*** Entries supplied Section Begins ***

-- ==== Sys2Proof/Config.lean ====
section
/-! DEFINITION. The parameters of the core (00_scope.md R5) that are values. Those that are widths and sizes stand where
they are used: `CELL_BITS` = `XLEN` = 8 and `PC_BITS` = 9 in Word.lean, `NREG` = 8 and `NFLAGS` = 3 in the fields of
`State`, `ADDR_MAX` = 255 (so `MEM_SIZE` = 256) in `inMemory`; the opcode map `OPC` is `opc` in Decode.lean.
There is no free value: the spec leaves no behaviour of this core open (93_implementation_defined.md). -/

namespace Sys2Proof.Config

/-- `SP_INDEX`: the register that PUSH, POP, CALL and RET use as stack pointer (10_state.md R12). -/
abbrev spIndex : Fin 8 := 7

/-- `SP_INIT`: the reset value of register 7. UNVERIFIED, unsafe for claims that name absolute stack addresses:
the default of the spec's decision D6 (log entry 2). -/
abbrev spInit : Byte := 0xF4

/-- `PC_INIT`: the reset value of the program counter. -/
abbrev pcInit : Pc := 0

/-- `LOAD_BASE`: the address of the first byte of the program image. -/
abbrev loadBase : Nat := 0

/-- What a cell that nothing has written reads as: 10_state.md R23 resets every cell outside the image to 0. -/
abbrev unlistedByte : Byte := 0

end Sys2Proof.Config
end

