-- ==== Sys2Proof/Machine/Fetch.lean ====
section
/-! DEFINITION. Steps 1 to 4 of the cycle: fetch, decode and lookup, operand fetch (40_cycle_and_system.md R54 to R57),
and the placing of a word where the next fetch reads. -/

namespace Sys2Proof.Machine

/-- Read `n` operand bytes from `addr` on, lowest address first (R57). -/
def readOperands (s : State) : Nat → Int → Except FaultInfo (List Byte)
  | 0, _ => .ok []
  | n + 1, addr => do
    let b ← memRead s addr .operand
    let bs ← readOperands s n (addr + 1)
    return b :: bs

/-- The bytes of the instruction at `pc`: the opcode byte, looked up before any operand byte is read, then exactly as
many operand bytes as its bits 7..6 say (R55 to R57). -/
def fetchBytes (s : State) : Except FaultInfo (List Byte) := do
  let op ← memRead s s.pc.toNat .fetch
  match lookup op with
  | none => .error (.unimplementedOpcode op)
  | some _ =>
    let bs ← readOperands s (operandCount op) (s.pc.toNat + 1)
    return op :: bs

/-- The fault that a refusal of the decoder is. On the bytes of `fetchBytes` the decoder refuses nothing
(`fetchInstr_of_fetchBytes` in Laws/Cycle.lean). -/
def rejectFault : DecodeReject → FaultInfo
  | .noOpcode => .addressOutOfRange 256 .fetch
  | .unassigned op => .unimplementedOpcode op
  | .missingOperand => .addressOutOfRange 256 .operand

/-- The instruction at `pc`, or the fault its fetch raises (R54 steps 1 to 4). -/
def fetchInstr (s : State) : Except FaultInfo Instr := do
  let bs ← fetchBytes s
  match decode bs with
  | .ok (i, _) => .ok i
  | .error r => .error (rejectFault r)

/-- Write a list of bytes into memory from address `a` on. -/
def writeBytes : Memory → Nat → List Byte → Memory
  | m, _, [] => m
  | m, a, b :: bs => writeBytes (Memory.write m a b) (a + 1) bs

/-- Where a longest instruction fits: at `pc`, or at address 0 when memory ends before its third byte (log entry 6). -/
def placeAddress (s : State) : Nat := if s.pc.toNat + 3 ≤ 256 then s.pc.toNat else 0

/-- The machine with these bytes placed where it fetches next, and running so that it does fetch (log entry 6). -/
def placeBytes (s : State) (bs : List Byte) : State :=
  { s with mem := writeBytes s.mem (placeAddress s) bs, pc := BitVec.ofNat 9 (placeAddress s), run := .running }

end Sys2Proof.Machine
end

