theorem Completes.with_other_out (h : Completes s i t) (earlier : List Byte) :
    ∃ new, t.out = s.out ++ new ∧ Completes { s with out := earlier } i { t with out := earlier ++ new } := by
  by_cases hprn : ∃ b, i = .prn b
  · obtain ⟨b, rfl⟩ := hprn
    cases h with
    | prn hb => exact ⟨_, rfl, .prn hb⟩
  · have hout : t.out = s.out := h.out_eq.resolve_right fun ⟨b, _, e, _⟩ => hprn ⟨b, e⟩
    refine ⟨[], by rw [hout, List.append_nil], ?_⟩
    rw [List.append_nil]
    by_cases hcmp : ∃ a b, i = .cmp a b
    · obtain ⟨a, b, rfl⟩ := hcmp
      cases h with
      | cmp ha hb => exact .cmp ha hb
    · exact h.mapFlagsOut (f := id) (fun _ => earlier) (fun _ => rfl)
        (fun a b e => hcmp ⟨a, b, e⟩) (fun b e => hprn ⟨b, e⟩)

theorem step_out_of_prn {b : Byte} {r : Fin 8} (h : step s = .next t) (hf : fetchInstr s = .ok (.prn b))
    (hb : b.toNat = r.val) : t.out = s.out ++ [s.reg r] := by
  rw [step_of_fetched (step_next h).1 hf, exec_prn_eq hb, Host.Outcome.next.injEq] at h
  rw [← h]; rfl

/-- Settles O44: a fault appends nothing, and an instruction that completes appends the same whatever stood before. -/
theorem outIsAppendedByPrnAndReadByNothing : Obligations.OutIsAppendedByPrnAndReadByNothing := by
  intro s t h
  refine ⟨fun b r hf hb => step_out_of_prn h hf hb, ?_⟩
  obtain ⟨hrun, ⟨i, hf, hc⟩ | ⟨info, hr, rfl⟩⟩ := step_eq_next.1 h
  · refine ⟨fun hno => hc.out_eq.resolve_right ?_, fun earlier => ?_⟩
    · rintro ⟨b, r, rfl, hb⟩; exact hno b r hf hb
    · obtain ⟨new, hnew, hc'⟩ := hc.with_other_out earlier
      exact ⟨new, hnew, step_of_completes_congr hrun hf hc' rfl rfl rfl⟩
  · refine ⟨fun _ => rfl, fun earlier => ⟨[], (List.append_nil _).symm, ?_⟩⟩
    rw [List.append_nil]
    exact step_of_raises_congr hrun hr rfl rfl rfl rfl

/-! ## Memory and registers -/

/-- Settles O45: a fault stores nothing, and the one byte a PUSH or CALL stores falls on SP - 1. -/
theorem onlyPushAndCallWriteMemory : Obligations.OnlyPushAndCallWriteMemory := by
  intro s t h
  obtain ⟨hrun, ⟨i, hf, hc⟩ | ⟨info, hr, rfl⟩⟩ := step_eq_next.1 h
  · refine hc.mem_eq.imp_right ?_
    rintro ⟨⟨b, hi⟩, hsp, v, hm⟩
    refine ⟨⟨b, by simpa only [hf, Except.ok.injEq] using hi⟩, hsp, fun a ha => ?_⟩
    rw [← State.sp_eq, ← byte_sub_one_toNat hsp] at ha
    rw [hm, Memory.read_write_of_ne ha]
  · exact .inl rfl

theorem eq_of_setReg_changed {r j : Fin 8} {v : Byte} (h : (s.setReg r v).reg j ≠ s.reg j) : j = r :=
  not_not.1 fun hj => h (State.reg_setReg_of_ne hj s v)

*** Entries supplied Section Ends ***
*** Entries supplied Section Begins ***

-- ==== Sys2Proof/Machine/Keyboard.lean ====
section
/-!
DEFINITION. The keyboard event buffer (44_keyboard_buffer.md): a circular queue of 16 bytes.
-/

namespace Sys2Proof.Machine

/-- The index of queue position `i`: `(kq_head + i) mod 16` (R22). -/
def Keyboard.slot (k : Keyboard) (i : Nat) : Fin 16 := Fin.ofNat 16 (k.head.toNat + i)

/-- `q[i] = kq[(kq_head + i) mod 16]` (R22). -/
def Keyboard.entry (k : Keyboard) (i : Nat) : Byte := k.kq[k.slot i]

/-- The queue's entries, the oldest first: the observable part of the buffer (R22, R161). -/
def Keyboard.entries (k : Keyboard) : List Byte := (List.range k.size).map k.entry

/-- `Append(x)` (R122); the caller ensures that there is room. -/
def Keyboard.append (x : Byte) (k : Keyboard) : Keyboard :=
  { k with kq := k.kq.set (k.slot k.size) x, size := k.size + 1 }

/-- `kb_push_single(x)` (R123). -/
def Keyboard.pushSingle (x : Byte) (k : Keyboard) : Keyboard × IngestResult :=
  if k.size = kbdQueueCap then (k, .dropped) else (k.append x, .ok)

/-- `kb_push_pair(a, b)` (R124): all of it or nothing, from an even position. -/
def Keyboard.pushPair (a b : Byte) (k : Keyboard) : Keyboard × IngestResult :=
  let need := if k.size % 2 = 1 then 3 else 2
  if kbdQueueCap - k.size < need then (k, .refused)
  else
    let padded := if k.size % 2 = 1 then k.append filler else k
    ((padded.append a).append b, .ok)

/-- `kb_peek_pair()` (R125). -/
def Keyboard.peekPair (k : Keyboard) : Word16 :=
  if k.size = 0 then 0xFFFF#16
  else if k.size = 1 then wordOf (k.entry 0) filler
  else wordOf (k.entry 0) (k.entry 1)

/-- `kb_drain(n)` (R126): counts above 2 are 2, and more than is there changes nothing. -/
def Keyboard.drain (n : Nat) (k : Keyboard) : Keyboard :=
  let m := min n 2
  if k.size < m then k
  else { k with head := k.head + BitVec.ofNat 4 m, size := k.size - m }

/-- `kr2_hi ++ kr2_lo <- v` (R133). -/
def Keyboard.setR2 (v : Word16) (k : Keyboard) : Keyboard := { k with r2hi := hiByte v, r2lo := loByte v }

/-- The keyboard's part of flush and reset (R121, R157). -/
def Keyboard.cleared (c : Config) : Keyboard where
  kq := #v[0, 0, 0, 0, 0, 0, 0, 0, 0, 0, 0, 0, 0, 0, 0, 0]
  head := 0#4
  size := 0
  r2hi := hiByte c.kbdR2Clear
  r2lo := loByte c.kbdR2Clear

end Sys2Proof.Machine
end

*** Entries supplied Section Ends ***

Problem statement: How many lines of the data hold the string "then"? Reply with the number alone.

Task response: 9